*WORK TO COMPLETE*
In the listing below, find the line with "hr; cases he; exact hrb.1" and the line with "hrb m (k := k) h". Repeat those two lines and all lines between them exactly.
### DATA FOR THIS TASK ###
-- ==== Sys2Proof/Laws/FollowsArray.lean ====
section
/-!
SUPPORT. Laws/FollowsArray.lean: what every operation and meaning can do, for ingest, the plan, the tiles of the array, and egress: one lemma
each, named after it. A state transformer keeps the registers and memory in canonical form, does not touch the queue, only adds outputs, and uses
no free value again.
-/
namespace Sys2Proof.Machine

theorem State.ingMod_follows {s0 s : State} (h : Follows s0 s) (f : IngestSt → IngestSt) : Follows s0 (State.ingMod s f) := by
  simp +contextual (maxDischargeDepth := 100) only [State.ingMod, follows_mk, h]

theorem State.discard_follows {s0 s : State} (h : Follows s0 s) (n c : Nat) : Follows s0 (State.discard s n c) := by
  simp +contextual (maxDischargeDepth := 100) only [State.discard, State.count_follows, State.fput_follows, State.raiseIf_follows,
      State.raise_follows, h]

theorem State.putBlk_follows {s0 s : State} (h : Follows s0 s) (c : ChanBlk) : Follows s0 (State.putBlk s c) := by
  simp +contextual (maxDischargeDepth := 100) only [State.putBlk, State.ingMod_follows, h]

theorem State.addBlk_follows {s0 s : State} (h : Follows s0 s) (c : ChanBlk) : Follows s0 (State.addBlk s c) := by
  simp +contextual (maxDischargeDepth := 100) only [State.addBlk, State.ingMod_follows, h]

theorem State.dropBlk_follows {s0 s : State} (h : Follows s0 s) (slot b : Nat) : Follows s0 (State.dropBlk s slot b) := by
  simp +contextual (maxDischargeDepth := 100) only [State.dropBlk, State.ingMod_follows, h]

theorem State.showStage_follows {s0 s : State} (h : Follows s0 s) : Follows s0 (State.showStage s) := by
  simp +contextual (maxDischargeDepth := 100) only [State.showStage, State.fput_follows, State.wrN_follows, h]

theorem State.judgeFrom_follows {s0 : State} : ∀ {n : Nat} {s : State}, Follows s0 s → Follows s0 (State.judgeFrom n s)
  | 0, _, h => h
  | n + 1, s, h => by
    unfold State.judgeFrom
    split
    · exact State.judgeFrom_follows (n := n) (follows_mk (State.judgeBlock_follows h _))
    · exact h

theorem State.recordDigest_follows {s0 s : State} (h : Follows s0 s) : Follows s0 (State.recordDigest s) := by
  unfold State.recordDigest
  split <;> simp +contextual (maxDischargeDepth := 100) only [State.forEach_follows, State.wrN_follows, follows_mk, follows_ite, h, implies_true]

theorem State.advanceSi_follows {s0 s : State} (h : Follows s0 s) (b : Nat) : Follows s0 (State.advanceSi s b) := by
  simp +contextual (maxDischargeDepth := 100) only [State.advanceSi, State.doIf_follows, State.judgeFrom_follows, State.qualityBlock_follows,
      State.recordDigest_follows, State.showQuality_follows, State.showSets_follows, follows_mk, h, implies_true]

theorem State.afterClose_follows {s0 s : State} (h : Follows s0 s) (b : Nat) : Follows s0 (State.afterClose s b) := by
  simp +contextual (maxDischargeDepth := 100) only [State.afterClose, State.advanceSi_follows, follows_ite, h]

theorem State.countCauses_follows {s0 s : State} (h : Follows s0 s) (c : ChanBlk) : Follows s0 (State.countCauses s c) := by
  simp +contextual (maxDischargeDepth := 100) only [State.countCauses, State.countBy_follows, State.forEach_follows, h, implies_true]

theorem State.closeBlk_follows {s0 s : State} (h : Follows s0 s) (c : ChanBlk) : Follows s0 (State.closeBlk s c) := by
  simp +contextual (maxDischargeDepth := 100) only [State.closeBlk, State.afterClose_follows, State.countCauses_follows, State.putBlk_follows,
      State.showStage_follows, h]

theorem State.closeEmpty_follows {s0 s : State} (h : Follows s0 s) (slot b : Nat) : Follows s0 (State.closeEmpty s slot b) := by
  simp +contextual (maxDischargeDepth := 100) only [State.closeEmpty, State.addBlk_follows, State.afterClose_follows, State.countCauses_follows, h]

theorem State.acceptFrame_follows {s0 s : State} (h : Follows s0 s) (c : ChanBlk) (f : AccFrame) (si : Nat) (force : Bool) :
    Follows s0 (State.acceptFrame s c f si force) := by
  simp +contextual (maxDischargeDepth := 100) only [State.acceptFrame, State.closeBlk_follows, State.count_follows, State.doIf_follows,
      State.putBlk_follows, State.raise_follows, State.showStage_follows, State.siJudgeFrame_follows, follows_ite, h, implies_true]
###
### DATA FOR THIS TASK ###
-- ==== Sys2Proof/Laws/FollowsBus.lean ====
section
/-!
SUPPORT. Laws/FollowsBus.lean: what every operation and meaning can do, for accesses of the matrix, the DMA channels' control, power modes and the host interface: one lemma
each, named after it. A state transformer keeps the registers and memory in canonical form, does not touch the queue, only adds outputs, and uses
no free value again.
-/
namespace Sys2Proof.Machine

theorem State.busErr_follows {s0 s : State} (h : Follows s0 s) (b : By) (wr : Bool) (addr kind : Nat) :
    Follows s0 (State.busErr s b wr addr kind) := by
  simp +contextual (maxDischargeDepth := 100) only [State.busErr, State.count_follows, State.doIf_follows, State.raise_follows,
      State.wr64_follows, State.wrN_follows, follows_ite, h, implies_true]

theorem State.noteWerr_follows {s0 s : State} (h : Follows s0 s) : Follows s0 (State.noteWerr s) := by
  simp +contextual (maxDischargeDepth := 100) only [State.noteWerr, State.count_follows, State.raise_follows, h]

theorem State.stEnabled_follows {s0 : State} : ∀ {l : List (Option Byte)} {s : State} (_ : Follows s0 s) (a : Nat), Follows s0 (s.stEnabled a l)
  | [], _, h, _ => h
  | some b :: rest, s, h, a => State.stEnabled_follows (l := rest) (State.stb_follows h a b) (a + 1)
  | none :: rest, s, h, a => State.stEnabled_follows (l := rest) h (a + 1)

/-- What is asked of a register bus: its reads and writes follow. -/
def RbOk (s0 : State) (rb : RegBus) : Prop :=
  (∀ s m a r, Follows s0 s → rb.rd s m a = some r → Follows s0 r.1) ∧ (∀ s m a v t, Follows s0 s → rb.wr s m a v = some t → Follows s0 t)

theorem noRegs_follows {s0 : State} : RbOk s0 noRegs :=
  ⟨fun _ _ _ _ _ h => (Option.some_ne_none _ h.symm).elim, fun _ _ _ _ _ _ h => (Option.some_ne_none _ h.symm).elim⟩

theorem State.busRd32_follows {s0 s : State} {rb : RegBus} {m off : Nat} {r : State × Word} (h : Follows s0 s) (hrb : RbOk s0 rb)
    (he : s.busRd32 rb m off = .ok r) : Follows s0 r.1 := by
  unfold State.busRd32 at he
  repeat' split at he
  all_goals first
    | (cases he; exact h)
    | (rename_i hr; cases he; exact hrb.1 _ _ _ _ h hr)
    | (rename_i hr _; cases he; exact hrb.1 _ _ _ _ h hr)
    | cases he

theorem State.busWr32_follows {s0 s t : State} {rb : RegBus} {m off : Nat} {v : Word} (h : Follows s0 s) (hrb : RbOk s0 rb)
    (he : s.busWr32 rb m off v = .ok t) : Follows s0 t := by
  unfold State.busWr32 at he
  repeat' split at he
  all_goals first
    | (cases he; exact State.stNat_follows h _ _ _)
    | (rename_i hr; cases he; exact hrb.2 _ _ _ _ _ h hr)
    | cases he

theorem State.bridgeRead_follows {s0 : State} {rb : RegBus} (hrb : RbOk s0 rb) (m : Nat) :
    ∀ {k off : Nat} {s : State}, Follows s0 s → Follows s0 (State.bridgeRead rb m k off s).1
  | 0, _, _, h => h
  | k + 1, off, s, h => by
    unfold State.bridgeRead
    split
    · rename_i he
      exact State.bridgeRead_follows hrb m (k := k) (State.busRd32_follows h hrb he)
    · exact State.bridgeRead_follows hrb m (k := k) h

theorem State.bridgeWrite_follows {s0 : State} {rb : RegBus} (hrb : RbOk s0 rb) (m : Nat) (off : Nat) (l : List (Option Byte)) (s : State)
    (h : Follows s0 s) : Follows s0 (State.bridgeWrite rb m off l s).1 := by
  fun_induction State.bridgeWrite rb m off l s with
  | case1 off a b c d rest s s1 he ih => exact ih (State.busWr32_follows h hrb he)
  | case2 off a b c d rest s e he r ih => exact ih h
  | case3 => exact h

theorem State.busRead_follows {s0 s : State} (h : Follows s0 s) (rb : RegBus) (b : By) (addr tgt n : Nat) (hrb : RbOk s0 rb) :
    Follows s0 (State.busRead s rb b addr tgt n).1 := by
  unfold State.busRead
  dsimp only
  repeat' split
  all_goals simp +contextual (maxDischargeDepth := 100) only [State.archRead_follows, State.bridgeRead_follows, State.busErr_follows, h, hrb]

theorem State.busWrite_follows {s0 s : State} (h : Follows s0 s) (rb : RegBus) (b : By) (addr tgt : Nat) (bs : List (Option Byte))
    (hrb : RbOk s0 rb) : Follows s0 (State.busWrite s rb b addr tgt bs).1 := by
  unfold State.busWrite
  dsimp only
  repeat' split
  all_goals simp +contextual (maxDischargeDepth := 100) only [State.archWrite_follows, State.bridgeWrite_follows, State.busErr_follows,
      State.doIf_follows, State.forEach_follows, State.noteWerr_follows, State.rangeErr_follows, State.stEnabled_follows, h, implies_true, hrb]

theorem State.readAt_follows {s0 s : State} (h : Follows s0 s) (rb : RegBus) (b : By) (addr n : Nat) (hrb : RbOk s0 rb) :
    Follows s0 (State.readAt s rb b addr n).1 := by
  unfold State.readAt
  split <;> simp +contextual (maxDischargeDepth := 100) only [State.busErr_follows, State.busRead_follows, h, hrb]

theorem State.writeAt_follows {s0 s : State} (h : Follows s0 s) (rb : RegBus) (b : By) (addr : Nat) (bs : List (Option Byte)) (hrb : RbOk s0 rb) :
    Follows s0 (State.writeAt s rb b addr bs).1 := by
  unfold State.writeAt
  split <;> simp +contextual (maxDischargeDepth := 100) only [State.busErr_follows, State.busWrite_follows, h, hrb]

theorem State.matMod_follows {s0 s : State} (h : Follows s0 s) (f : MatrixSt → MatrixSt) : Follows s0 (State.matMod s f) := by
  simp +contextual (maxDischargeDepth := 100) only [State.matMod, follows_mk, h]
###
*RESULT*
    | (rename_i hr; cases he; exact hrb.1 _ _ _ _ h hr)
    | (rename_i hr _; cases he; exact hrb.1 _ _ _ _ h hr)
    | cases he

theorem State.busWr32_follows {s0 s t : State} {rb : RegBus} {m off : Nat} {v : Word} (h : Follows s0 s) (hrb : RbOk s0 rb)
    (he : s.busWr32 rb m off v = .ok t) : Follows s0 t := by
  unfold State.busWr32 at he
  repeat' split at he
  all_goals first
    | (cases he; exact State.stNat_follows h _ _ _)
    | (rename_i hr; cases he; exact hrb.2 _ _ _ _ _ h hr)
    | cases he

theorem State.bridgeRead_follows {s0 : State} {rb : RegBus} (hrb : RbOk s0 rb) (m : Nat) :
    ∀ {k off : Nat} {s : State}, Follows s0 s → Follows s0 (State.bridgeRead rb m k off s).1
  | 0, _, _, h => h
  | k + 1, off, s, h => by
    unfold State.bridgeRead
    split
    · rename_i he
      exact State.bridgeRead_follows hrb m (k := k) (State.busRd32_follows h hrb he)
    · exact State.bridgeRead_follows hrb m (k := k) h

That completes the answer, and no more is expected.